The two horses, a bay mare and a gray gelding, were spotted by a hiker and rescued Thursday, July 22, from a remote location off Tinkham Road east of North Bend.
The horses didn’t shy as volunteers with Washington State Animal Response Team, or WASART, walked up to them with halters and lead ropes, then nickered to each other in greeting.
“We don’t know why they were abandoned,” said WASART president Gretchen McCallum. “They had been neglected for many months before they were abandoned.”
The animals were between 100 and 300 pounds underweight, and had foot problems from lack of care. One horse had lost several teeth from neglect.
The horses were taken to the home of a WASART member, and will later be transfered to a private rehabilitation center in King County. Eventually, they will be adopted out to new owners.

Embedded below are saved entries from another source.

-- ==== Sys2Proof/Machine/HostSide.lean ====
section
/-! DEFINITION. The host: what each of its actions does (R100 to R103 of 40_command_cycle.md, R62 and R74
of 20_memory.md, R250 to R252 of 70_reset_and_hazards.md), and the host program notation as actions (R86
to R88 of 30_encoding.md). -/

namespace Sys2Proof.Machine

open Sys2Proof

/-! ## The host's actions -/

/-- A register read: the value goes to the host, nothing else changes (R101); HOST_ACCESS when it is not
a 32-bit aligned access (R62). -/
def hostRegRead (bits : Nat) (offset : BitVec 8) (s : State) : Host.Outcome State Fault Refusal :=
  if regAccessWellFormed bits offset then .next { s with readData := s.readOffset offset }
  else .next (s.markFault .hostAccess)

/-- A register write (R102, R103); HOST_ACCESS, and no register changed, when it is not a 32-bit aligned
access, at any time (R62). -/
def hostRegWrite (bits : Nat) (offset : BitVec 8) (v : Word) (s : State) :
    Host.Outcome State Fault Refusal :=
  if regAccessWellFormed bits offset then .next (s.writeOffset offset v)
  else .next (s.markFault .hostAccess)

/-- A read of a data-memory byte (R72): HOST_RACE inside an owned region (R74); an address at or beyond
MEM_SIZE does not exist (R60). -/
def hostMemRead (a : Nat) (s : State) : Host.Outcome State Fault Refusal :=
  if s.memSize ≤ a then .fault .noSuchAddress
  else if s.owned a then .next (s.markFault .hostRace)
  else .next { s with readData := (Memory.read s.mem a).setWidth 32 }

/-- A write of a data-memory byte (R72), with the same two stops. -/
def hostMemWrite (a : Nat) (v : Byte) (s : State) : Host.Outcome State Fault Refusal :=
  if s.memSize ≤ a then .fault .noSuchAddress
  else if s.owned a then .next (s.markFault .hostRace)
  else .next { s with mem := Memory.write s.mem a v }

/-- How many bytes of a region exist. -/
def Region.bytesIn (memSize : Nat) (r : Region) : Nat := min r.len (memSize - r.addr)

/-- What a reset of a busy block does to memory (R252): every existing byte of the dropped command's
written region holds a free value, one draw per byte (log entry 11). -/
def State.scramble (s : State) : State :=
  { s with
    mem := Memory.writeAll s.mem s.droppedRegion.addr
      ((List.range (s.droppedRegion.bytesIn s.memSize)).map fun k => Config.freeByte (s.draws + k))
    draws := s.draws + s.droppedRegion.bytesIn s.memSize }

/-- Reset (R250 to R252): every register to its reset value, memory unchanged but for the written region
of a command it drops, `fault` kept. -/
def hostReset (s : State) : Host.Outcome State Fault Refusal :=
  .next (if s.busy then s.scramble.resetRegs else s.resetRegs)

/-- One turn of `WAIT` (R87): read `STATUS`; while the value read has BUSY set, the host waits on. -/
def hostWait (s : State) : Host.Outcome State Fault Refusal :=
  if s.busy then .next { s with readData := s.status, hostQueue := .waitIdle :: s.hostQueue }
  else .next { s with readData := s.status }

/-- One host action (R100). -/
def hostAct (h : HostAction) (s : State) : Host.Outcome State Fault Refusal :=
  match h with
  | .regRead bits offset => hostRegRead bits offset s
  | .regWrite bits offset v => hostRegWrite bits offset v s
  | .memRead a => hostMemRead a s
  | .memWrite a v => hostMemWrite a v s
  | .assertReset => hostReset s
  | .waitIdle => hostWait s

/-! ## Host programs -/

/-- The 32-bit read of a register by name. -/
def readOf (r : RegName) : HostAction := .regRead 32 (regOffset r)

/-- The 32-bit write of a register by name. -/
def writeOf (r : RegName) (v : Word) : HostAction := .regWrite 32 (regOffset r) v

/-- `MEMW <addr>, <b0>, <b1>, ...`: one byte write per value (R86). -/
def memWritesOf (addr : Nat) (bytes : List Byte) : List HostAction :=
  match bytes with
  | [] => []
  | b :: bs => .memWrite addr b :: memWritesOf (addr + 1) bs

/-- A statement as the bus transactions it stands for, in order (R86, R87). -/
def HostStmt.expand (st : HostStmt) : List HostAction :=
  match st with
  | .wr r v => [writeOf r v]
  | .rd r => [readOf r]
  | .memw addr bytes => memWritesOf addr bytes
  | .memr addr n => (List.range n).map fun k => .memRead (addr + k)
  | .cmd i => [writeOf .cmd (encode i)]
  | .wait => [.waitIdle]
  | .hdrw8 => [writeOf .ctrl 0x00000000]
  | .hdrw32 => [writeOf .ctrl 0x00000001]
  | .setsrc a l => [writeOf .srcAddr a, writeOf .srcLen l]
  | .setbuf a l => [writeOf .bufAddr a, writeOf .bufLen l]
  | .setdst a l => [writeOf .dstAddr a, writeOf .dstLen l]

/-- A host program's encoding: its bus transactions in order (R88). -/
def hostProgram (p : List HostStmt) : List HostAction := p.flatMap HostStmt.expand

/-- The host's bus address of a register access: `REG_BASE` plus the offset (R61, R86). -/
def busAddress (offset : BitVec 8) : Nat := Config.regBase + offset.toNat

/-- The state with a host program loaded: its actions are what the host still has to do (log entry 6). -/
def State.loadProgram (p : List HostStmt) (s : State) : State := { s with hostQueue := hostProgram p }

end Sys2Proof.Machine
end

Abandoned in the mountains, the horses were lucky to have survived for any length of time. They could have been prey for cougars, and with their feet in poor condition, the animals probably had a difficult time finding water.
County law states that it is legal for owners to euthanize an animal. Dumping horses, however, is not.
“It is not OK to abandon your own horse, or any animal,” McCallum.
During tough economic times, some dump their animals to avoid the expense of care or euthanasia.
“People are abandoning animals in many places,” McCallum said. “But this is not the way to go.”
She said there are many rescue organizations that can step in, and veterinarians who can humanely end the life of a horse that is suffering.
“I don’t know why these people did what they did,” McCallum said. “I do know this is the wrong choice for the problem. For every choice you make, there are consequences.”
King County Animal Care and Control is considering posting a reward for tips leading to the owner of the horses.
The two horses have not been given names by their rescuers.
“If you name them, you bond with them,” McCallum said. WASART will let the horses’ new owners have that honor.